## To do:
In the listing below, identify each line with the word "cueEn" and return those lines.
### Task input
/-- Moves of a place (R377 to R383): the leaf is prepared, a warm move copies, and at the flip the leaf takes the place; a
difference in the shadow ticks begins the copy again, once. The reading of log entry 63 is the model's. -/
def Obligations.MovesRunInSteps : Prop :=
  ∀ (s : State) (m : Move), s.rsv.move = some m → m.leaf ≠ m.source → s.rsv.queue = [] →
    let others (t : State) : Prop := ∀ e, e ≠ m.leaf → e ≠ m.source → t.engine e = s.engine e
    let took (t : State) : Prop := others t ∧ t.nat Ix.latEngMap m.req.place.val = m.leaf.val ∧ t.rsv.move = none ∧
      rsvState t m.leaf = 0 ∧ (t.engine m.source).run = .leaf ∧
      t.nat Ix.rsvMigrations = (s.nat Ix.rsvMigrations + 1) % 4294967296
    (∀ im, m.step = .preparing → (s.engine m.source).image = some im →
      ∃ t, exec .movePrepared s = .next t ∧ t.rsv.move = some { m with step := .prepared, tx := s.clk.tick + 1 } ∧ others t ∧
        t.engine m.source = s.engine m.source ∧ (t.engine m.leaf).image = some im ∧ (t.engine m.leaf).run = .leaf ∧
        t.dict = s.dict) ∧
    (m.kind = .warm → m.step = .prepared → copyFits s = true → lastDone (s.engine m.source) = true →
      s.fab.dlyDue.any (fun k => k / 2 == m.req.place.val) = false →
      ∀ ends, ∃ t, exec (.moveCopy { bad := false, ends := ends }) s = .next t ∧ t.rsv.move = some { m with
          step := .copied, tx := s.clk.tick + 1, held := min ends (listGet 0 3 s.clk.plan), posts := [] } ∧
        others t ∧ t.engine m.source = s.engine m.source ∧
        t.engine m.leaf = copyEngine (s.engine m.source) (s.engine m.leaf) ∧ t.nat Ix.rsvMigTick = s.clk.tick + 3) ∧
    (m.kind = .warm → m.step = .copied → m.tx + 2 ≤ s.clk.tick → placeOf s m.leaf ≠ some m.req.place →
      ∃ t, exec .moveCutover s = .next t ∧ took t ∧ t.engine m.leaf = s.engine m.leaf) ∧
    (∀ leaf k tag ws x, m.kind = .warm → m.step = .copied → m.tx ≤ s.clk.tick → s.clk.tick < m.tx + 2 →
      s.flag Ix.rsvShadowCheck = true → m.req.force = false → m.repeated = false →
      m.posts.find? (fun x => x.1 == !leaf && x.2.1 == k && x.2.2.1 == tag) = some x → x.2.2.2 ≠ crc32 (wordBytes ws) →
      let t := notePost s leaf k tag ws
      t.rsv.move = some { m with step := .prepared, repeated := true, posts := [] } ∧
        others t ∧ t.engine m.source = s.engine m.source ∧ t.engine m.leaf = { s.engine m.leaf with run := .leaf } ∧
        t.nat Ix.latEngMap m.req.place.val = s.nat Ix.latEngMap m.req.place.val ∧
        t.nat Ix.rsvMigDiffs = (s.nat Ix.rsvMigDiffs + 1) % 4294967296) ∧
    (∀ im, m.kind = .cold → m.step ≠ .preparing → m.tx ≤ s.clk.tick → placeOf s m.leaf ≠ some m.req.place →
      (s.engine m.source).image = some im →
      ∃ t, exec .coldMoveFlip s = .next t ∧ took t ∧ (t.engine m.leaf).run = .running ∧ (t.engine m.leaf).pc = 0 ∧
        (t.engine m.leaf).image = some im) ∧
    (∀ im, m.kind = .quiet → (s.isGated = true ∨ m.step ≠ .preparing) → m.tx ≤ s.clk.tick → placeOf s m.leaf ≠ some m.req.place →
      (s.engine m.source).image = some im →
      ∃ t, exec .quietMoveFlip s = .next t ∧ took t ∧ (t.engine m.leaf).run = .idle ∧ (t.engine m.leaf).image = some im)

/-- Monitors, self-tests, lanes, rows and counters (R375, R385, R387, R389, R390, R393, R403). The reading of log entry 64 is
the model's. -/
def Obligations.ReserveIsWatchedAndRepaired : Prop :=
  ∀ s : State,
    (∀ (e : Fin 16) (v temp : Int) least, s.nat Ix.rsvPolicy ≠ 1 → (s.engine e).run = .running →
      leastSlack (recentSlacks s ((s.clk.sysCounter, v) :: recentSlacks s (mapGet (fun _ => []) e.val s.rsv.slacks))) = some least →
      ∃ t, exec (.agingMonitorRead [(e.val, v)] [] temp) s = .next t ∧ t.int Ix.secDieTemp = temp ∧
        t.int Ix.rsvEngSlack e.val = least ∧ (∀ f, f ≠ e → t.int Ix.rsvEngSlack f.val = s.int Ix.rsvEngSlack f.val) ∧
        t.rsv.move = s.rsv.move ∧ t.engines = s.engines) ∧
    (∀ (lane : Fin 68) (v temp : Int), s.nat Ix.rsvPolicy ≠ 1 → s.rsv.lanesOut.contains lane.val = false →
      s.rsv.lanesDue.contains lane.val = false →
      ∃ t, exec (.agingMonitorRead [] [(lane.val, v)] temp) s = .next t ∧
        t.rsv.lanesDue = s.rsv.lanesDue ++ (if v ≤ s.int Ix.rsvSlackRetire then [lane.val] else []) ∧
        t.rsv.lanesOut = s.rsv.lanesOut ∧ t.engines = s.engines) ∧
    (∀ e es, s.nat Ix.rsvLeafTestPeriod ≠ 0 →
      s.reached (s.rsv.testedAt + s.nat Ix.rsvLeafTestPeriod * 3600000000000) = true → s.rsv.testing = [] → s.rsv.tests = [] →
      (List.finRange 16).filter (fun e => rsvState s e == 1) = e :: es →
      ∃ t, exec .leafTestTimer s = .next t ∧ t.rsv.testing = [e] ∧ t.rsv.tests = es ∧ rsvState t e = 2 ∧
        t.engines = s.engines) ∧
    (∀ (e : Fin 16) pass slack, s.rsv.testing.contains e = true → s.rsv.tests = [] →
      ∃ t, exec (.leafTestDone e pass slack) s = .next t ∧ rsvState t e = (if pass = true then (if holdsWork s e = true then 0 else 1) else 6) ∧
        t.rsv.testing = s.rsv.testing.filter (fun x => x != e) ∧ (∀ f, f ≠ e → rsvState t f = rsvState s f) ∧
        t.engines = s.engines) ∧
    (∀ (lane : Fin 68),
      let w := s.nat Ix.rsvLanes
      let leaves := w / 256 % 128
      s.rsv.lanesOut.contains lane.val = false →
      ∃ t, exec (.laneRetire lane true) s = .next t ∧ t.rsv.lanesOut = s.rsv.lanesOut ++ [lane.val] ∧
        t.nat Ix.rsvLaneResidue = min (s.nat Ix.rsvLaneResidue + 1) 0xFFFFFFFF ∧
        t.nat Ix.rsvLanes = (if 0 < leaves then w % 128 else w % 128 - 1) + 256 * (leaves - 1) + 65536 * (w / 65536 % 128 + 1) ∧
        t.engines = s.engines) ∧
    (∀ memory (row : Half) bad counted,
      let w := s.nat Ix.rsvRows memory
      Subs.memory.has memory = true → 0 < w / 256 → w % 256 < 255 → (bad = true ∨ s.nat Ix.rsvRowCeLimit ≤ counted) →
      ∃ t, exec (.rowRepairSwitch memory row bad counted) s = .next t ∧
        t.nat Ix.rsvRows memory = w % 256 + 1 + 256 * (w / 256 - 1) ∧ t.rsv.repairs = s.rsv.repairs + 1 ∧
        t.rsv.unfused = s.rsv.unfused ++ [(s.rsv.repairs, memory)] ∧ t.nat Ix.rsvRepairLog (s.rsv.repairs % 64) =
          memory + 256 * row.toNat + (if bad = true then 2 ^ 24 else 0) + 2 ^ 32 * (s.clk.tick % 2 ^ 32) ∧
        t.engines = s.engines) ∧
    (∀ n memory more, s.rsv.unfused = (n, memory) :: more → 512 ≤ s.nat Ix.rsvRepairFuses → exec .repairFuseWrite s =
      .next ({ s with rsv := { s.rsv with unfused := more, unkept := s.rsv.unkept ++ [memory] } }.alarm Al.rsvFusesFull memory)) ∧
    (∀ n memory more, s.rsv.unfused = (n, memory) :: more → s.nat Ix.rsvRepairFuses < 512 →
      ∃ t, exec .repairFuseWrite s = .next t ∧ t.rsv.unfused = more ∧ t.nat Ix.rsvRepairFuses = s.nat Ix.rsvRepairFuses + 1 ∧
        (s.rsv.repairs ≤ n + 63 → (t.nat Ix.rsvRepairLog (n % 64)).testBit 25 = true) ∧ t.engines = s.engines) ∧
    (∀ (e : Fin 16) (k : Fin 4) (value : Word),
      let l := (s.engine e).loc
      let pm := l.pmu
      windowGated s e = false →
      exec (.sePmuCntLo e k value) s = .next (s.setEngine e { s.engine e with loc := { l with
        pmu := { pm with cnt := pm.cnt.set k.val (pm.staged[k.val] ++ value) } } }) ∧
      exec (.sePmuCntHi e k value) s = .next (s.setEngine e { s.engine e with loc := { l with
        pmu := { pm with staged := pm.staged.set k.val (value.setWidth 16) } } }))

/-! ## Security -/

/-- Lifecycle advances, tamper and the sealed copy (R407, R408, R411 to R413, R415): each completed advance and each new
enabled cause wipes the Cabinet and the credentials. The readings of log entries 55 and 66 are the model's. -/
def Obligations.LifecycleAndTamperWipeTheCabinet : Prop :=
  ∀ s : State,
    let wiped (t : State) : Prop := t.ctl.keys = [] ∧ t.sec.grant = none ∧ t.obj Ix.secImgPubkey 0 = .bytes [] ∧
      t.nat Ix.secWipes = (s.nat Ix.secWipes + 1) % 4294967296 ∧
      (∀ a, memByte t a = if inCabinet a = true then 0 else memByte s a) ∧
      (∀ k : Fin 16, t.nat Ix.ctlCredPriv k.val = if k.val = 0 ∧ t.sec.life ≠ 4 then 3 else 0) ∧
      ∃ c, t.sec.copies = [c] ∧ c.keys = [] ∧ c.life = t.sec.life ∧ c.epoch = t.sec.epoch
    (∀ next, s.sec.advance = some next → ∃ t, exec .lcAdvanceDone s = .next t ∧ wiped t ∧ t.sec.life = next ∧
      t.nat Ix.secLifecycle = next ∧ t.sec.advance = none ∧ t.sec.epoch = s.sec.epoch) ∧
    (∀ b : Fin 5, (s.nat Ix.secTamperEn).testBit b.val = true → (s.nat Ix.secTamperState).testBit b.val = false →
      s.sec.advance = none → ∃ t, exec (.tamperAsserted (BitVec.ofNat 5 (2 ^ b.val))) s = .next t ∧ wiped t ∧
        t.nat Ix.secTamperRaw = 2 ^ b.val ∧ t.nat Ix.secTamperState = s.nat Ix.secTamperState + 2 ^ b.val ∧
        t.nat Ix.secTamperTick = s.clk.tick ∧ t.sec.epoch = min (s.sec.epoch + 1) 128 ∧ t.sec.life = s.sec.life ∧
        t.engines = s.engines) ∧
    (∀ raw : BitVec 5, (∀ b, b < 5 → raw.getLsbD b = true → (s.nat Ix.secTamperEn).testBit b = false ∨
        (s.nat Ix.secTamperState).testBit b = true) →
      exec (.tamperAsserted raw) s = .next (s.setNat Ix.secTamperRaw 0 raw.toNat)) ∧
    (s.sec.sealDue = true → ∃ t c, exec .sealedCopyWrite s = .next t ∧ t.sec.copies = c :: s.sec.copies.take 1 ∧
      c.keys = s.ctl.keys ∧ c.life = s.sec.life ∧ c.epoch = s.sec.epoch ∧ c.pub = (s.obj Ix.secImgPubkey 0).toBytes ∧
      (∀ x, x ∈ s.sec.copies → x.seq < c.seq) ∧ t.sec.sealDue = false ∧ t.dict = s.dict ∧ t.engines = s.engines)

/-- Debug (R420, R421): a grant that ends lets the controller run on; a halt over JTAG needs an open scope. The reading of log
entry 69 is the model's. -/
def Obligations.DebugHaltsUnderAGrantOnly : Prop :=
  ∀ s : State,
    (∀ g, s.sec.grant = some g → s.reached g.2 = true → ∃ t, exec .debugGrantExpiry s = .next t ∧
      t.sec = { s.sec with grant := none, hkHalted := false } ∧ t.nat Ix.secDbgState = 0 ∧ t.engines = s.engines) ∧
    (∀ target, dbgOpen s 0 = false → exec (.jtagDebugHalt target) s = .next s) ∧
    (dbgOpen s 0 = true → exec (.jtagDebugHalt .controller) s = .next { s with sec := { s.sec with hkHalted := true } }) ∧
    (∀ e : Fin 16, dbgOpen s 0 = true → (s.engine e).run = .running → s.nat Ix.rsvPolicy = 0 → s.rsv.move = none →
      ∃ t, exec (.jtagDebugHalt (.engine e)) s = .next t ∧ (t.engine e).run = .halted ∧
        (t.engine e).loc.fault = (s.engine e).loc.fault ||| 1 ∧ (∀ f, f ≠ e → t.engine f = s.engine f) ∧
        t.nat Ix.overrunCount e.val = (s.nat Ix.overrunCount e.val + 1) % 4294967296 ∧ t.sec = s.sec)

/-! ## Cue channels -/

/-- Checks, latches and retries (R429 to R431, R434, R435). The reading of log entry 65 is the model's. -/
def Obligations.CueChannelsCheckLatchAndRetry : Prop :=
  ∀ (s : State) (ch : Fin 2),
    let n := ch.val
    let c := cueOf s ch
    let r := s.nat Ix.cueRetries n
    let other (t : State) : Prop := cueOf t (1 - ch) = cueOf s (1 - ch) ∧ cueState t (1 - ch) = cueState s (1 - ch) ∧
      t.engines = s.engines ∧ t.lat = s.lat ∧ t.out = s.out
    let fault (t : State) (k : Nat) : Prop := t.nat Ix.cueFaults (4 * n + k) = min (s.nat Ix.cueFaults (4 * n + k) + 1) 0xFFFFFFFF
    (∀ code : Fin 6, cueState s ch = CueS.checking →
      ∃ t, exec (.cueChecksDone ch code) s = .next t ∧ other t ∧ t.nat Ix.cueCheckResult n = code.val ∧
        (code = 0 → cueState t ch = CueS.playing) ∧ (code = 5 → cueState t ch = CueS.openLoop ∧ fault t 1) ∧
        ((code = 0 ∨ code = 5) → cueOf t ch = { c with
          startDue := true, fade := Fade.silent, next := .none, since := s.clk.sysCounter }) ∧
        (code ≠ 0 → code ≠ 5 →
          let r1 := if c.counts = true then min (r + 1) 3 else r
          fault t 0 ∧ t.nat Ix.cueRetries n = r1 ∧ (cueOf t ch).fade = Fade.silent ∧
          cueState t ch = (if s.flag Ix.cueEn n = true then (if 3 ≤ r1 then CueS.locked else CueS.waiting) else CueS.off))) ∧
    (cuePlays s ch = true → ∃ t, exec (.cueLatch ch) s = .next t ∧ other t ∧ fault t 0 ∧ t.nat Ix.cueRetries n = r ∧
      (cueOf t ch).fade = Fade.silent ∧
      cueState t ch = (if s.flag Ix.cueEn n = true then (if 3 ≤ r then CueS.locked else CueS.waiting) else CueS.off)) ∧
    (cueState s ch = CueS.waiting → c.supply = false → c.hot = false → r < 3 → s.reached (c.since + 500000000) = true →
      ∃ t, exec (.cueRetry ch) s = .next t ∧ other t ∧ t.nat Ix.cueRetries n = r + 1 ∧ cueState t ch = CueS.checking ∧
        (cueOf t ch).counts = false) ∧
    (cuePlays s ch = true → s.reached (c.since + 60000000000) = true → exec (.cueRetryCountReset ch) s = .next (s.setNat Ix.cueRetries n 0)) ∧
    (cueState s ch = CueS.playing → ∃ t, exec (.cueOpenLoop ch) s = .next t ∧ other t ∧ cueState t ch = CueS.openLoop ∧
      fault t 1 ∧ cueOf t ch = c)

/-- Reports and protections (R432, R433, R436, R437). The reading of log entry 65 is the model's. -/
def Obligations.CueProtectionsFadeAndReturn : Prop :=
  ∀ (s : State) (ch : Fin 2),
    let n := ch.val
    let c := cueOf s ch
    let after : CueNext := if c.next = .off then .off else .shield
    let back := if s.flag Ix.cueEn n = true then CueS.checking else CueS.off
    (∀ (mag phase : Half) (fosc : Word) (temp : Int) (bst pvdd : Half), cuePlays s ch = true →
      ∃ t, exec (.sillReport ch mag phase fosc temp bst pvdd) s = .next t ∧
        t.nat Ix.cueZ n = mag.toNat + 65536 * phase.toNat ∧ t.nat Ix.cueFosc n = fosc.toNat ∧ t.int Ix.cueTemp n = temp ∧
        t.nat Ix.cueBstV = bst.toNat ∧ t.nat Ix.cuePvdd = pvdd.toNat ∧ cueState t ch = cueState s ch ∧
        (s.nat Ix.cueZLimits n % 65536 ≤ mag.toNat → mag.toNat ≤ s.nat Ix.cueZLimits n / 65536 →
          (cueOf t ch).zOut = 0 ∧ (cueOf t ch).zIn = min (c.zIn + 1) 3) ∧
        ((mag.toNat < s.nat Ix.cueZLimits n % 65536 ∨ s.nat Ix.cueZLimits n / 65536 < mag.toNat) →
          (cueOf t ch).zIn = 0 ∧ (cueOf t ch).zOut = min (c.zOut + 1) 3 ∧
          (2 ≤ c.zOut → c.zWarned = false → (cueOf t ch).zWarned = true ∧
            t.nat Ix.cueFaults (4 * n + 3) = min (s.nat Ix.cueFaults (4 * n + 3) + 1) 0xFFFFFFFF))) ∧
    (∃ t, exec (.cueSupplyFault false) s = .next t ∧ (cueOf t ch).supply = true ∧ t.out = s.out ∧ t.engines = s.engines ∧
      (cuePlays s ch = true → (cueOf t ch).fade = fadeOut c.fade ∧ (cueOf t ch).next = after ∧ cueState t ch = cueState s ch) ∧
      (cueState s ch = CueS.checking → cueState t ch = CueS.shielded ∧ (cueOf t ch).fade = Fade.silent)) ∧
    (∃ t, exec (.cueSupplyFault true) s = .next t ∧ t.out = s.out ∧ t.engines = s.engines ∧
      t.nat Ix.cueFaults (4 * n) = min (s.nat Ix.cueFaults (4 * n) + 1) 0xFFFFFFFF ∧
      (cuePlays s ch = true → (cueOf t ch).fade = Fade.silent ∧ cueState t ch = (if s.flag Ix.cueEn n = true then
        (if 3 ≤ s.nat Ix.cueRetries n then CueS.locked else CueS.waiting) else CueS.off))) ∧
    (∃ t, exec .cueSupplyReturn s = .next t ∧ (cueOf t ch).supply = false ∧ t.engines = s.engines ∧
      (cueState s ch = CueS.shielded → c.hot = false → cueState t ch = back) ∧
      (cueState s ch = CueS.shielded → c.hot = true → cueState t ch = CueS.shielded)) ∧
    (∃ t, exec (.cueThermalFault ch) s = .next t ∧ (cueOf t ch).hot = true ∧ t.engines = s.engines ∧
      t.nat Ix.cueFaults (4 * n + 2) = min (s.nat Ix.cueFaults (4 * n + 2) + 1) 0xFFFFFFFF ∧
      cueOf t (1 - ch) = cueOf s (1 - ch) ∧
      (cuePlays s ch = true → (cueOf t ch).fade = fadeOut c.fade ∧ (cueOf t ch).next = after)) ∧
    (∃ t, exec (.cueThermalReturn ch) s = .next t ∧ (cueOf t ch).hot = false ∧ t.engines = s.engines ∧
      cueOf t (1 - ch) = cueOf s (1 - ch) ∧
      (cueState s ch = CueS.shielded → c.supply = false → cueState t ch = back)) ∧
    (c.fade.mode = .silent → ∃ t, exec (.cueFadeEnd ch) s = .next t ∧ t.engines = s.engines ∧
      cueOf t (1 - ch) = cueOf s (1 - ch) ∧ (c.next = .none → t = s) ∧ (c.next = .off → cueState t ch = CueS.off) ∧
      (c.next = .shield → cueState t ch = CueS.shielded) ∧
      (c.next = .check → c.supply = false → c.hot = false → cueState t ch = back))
######
## Expected output:
          cueState t ch = (if s.flag Ix.cueEn n = true then (if 3 ≤ r1 then CueS.locked else CueS.waiting) else CueS.off))) ∧
      cueState t ch = (if s.flag Ix.cueEn n = true then (if 3 ≤ r then CueS.locked else CueS.waiting) else CueS.off)) ∧
    let back := if s.flag Ix.cueEn n = true then CueS.checking else CueS.off
      (cuePlays s ch = true → (cueOf t ch).fade = Fade.silent ∧ cueState t ch = (if s.flag Ix.cueEn n = true then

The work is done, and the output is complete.